ZFS sets a very very high bar indeed. There are things that could be done better (I've talked about some of those on HN). But pound for pound, it's the best storage stack today and has been for over a decade. ZFS is the benchmark against which all others are to be stacked. There will be applications for which you will find a more performant solution, maybe, but altogether, ZFS has been the last word in filesystems for a long time now.

The most interesting competition, IMO, is from HAMMER. We'll see how that progresses.

rleigh · on Aug 3, 2017

> Are you trying to say that BTRFS is supposed to compete feature-to-feature with ZFS?

Not entirely. Btrfs was designed with benefit of hindsight, so one would expect for the features they did choose to implement, that they would be superior in both design and implementation. Sadly, neither are the case except for a few minor exceptions.

> Btrfs doesn't make a distinction between a Clone and Snapshot, they are one and the same with a flag.

Yep, and this is one design choice which on the face of it is straightfoward and convenient, but has the side effect of being very inefficient. Because ZFS snapshots are owned by the dataset, AFAIK there's little refcounting overhead; you're just moving blocks to deadlists based on simple transaction ID number comparisons.
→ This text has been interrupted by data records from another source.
-- ==== Sys2Proof/Config.lean ====
section
/-! DEFINITION. What is fixed for one module but not by the spec, and the free values: opaque constants without a body. -/

namespace Sys2Proof.Config

/-- What happens at tick `n` when no occurrence is listed: which agent moves and how much time passes are free
(log 1; 00 R3, 05 R106). -/
opaque schedule : Nat → Occ

/-- Which line, counted from the least recently filled, leaves a data cache when line `n` is brought in; a number beyond the
lines held names none (12 R270 fixes no replacement; log 5). -/
opaque victim : Nat → Nat

/-- Which of several that the spec leaves open is taken at choice `n`: a free region number, a free block tag, the block that leaves
(12 R274; 14 R315; log 69). -/
opaque pick : Nat → Nat

/-- The frame that firmware or a bulk engine proposes for choice `n` (13 R286, 14 R312; log 7). -/
opaque frame : Nat → Nat

/-- The page, by a device-virtual address, that hardware proposes to migrate at choice `n`, if any (14 R312; log 6). -/
opaque migration : Nat → Option Nat

/-- What BPROV and BFLT of context F take with an engine-level fault of its work (15 R324 states CAUSE alone; log 21). -/
opaque engineRecord : Nat → BitVec 64

/-- The value that a group sum of `m * 2^e` that is no integer, or a NaN or infinity as (0, 0), adds in integer mode (09 R205
with 04 R91 states none; log 22). -/
opaque groupSum : Int → Int → Int

/-- The place of lane `i` in the order in which the lanes of element `n` of an indexed stream are stored (08 R182 states no order of
lanes that name the same bytes; log 23). -/
opaque laneRank : Nat → Nat → Nat

/-- How many attempts of write-check `n` to MRAM fail before one succeeds; 5 or more is a failure (16 R343, R353; log 6). -/
opaque failedAttempts : Nat → Nat

/-- Whether an A-path read `n` of the doubleword at an address gives the new value while MJ.COMMIT is between its first record copy and its
retirement (16 R354 allows either; log 36). -/
opaque readsNew : Nat → Nat → Bool

/-- Whether firmware's staging memory has room for the snapshot of a command's image at choice `n` (17 R363 gives no size; log 82). -/
opaque stagingRoom : Nat → Bool

/-- The ns of reference time that pass from power-fail warning `n` to the capture, modulo 27,001 (16 R350; log 6). -/
opaque stopTime : Nat → Nat

/-- The module identity IDN (17 R374; log 8). -/
opaque idn : BitVec 64

/-- Bits [47:0] of the module identity (15 Table 15-9). -/
def moduleId : BitVec 48 := idn.setWidth 48

/-- A signature check of the trust rules (17 R372, R373): Ed25519 where `ml` is false, ML-DSA-65 where it is true; the number of a key
pair, the message, the signature (log 8). -/
opaque signatureOk (ml : Bool) (key : Nat) (msg sig : List Byte) : Bool

/-- The number of the pair of Mbocon's patch keys (17 R372; log 8). -/
opaque patchKey : Nat

/-- The number of the pair of Mbocon's provisioning keys, and whether the body of a certificate names a slot of the image key store and
a key for it (17 R373; log 8). -/
opaque provisioningKey : Nat
opaque certifies (body : List Byte) (slot : Fin 8) (key : Nat) : Bool
/-- The bytes of the certificate that commissioning presents with key write `n` (17 R373; log 8). -/
opaque keyCertificate (n : Nat) : List Byte

/-- The bytes of the ROM, and those in which firmware writes a list of residences with the digests of their images: an attestation report
holds a digest of each (17 Table 17-7; log 8). -/
opaque rom : List Byte
opaque residenceList : List (Nat × Nat) → List Byte

/-- Byte `i` of the two signatures that the identity keys make over a message (17 R375; log 8). -/
opaque sign (msg : List Byte) (i : Nat) : Byte

/-- Byte `i` of the public identity keys, the number of the provisioning key pair, and byte `i` of its signatures (17 Table 17-8;
log 8). -/
opaque identityKey : Nat → Byte
opaque provisioner : Byte
opaque certificateSignature : Nat → Byte

end Sys2Proof.Config
end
If you modify a block and its transaction ID is greater than the latest snapshot, you can dispose of it, otherwise you add it to the snapshot deadlist (and also add the new updated block). If you delete a snapshot, you do the same thing: for each block, if the block transaction ID is later than the transaction ID of the previous snapshot, you dispose of it, else you move it to the previous snapshot's deadlist. No refcounting changes except to decrement for disposal. You only start paying the overhead when you create a clone. This makes ZFS snapshots very cheap, and clones a bit more expensive. Btrfs is always expensive as far as I understand.
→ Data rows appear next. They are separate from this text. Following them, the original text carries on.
/-! ## Control-core contexts (05, 06, 15) -/

/-- One entry of the fetch queue (06 R129). -/
structure QEnt where
  pc : Word
  nul : Bool
deriving DecidableEq, Repr, Inhabited

/-- The states of a tile context (05 Table 5-1). A task ended by a fault stays in `ending` with its cause until step 8 of
15 R325. -/
inductive CtxSt where
  | free | ready | active | ending
deriving DecidableEq, Repr, Inhabited

/-- A P-path load miss or a space-0 atomic that has not delivered its value (05 R124). `known` holds the bytes that the
context's own earlier stores fix (05 R123); an atomic has taken effect and carries its value. -/
structure LoadFlight where
  d : Reg
  size : Nat
  va : Nat
  pa : Nat
  known : List (Option Byte)
  value : Option Word
  po : Nat
deriving DecidableEq, Repr, Inhabited

/-- A posted space-0 store that is not yet performed nor in the data cache (05 R124). -/
structure Posted where
  va : Nat
  pa : Nat
  bytes : List Byte
  po : Nat
deriving DecidableEq, Repr, Inhabited

/-- A blocked instruction (05 R97): what it is, when its first execution began to wait (18 R376), when this execution did
(15 R323), and whether a service has interrupted it, so that it executes afresh (06 R145). -/
structure Blocked where
  instr : Instr
  since : Nat
  now : Nat
  afresh : Bool
deriving DecidableEq, Repr, Inhabited

/-- A waiting bundle-fault record (07 R160, R163); `cyc` is the square's arithmetic cycle in which it was made. -/
structure BRec where
  cause : Nat
  lvl : Nat
  core : Vc
  seq : BitVec 16
  gwa : BitVec 46
  slot : Slot
  late : Nat
  disc : Nat
  cyc : Nat
deriving DecidableEq, Repr, Inhabited

/-- The registers and dispatch state of one context (05 Table 5-4, Tables 2-4, 5-5, 6-3, 6-4, 7-6, 11-5, 15-4). -/
structure Ctx where
  s : Vector Word 32
  p : Vector Bool 8
  tm : Vector Word 4
  rl : Vector Word 16
  q0 : QEnt
  q1 : QEnt
  q2 : QEnt
  epc0 : Word
  epc1 : Word
  epc2 : Word
  enul : Word
  cause : Word
  badw : Word
  bprov : Word
  bflt : Word
  thnd : Word
  fill : Word
  fwdt : Word
  pstatRes : Nat
  pstatSafe : Bool
  fvrSeq : BitVec 16
  tidx : Word
  res : Nat
  pri : Nat
  scope : Fin 8
  st : CtxSt
  hold : Bool
  endCause : Option Nat
  seq : Vector (BitVec 16) 4
  rseq : Vector (BitVec 16) 4
  rv : Vector Bool 4
  ticket : BitVec 16
  records : List BRec
  blocked : Option Blocked
  loads : List LoadFlight
  posted : List Posted
  po : Nat
  instrs : Nat
  bounds : Nat
  acmds : Nat
  runStart : Nat
  inv : Option Nat
  tmpl : Nat
  tileTime : Word
  rect : Nat
  task : Nat
deriving DecidableEq, Repr, Inhabited

/-! ## Vector cores (07, 08, 10) -/

/-- A vector register: 64 lanes (08 R167). -/
abbrev VReg := Vector Lane 64

/-- A bundle with its provenance (02 R42, R50). -/
structure Entry where
  w : BitVec 192
  ctx : Cx
  seq : BitVec 16
  gwa : BitVec 46
deriving DecidableEq, Repr, Inhabited

/-- A stream generator (08 R180, R181). -/
structure Gen where
  configured : Bool
  fetching : Bool
  base : Word
  cnt : Vector Nat 4
  stride : Vector Word 4
  pos : Nat
  cfg : Word
deriving DecidableEq, Repr, Inhabited

/-- A unit operation that has not delivered (08 R174): its bundle, its unit, R, F and the conditions. -/
structure Pend where
  id : Nat
  unit : Slot
  rv : VReg
  rs : Word
  f : Option Word
  cond : BitVec 3
deriving DecidableEq, Repr, Inhabited

/-- One side of a V-path access: its space, the address of each lane (one for an E2M1X element), and the generator or handle
whose element it is, with the element's number (08 R180, 10 R223, R236). `stale` once the generator has been started over, or the handle
freed or bound, since the access was issued: its position is no longer that of the element. -/
structure VSide where
  space : Nat
  addrs : List Nat
  e2 : Bool
  gen : Option (Fin 8 × Nat)
  hnd : Option (Fin 64 × Nat)
  stale : Bool
deriving DecidableEq, Repr, Inhabited

/-- A V-path access that is not yet performed (08 R182): what it loads, where it stores (both for a stream copy), its lanes,
the register it loads into, and what it stores. `counted` is false for the accesses of loop replays (08 R186). -/
structure VAcc where
  id : Nat
  ent : Entry
  gm : Word
  from_ : Option VSide
  to_ : Option VSide
  dst : Option (Fin 4 × Fin 16)
  data : VReg
  counted : Bool
deriving DecidableEq, Repr, Inhabited

/-- An element of mrq: a landed vector, or the fault its pop reports (08 R183, R184). -/
inductive MElem where
  | val (v : VReg)
  | bad (cause : Nat)
deriving DecidableEq, Repr, Inhabited

/-- A bundle that has issued and not retired (07 R148). -/
structure Issued where
  id : Nat
  ent : Entry
  loop : Bool
deriving DecidableEq, Repr, Inhabited

/-- A running loop (08 R179): its counter, count, body length, the body captured so far, the iteration and the next entry. -/
structure LoopRun where
  x : Fin 4
  count : Nat
  n : Nat
  body : List Entry
  it : Nat
  next : Nat
  owner : Entry
  ownerId : Nat
deriving DecidableEq, Repr, Inhabited

/-- The states of a handle (10 Table 10-2). -/
inductive HSt where
  | free | filling | full | draining | error
deriving DecidableEq, Repr, Inhabited

/-- A buffer handle (10 R232): binding (SP 0 is unbound), state, position, keep mark, cause. -/
structure Hnd where
  sp : Nat
  len : Nat
  base : Nat
  st : HSt
  pos : Nat
  keep : Bool
  cause : Nat
deriving DecidableEq, Repr, Inhabited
Your particular uses might not take advantage of this, but it's something to bear in mind.

> Tell me more how I can mix disks of differing size in RAID on ZFS

You can have pools with vdevs of different sizes (I have one right here). It doesn't make sense to have different sizes within a vdev.

The need for cobbling together different sized discs appears to mainly be something needed for tinkering and testing. No one is going to care about this for production systems. It's a neat feature which few people care about in practice. I'd rather they had spent the time on making the basic featureset reliable.

> > some operations can be performed like snapshotting, but not deletion > See user_subvol_rm_allowed mount option, available since Kernel 3.0

Nice to see some option for this. It's better than nothing, but it's not really equivalent. ZFS has a fine-grained permissions delegation system which is inherited through dataset relationships, rather than coarse capabilities.

> And BTRFS doesn't require it's own separate cache that is apart from the normal filesystem cache.

Not a particular concern for me; it's well integrated on FreeBSD, and it's not a problem in practice on Linux nowadays IME. Do you have a specific problem with the ARC?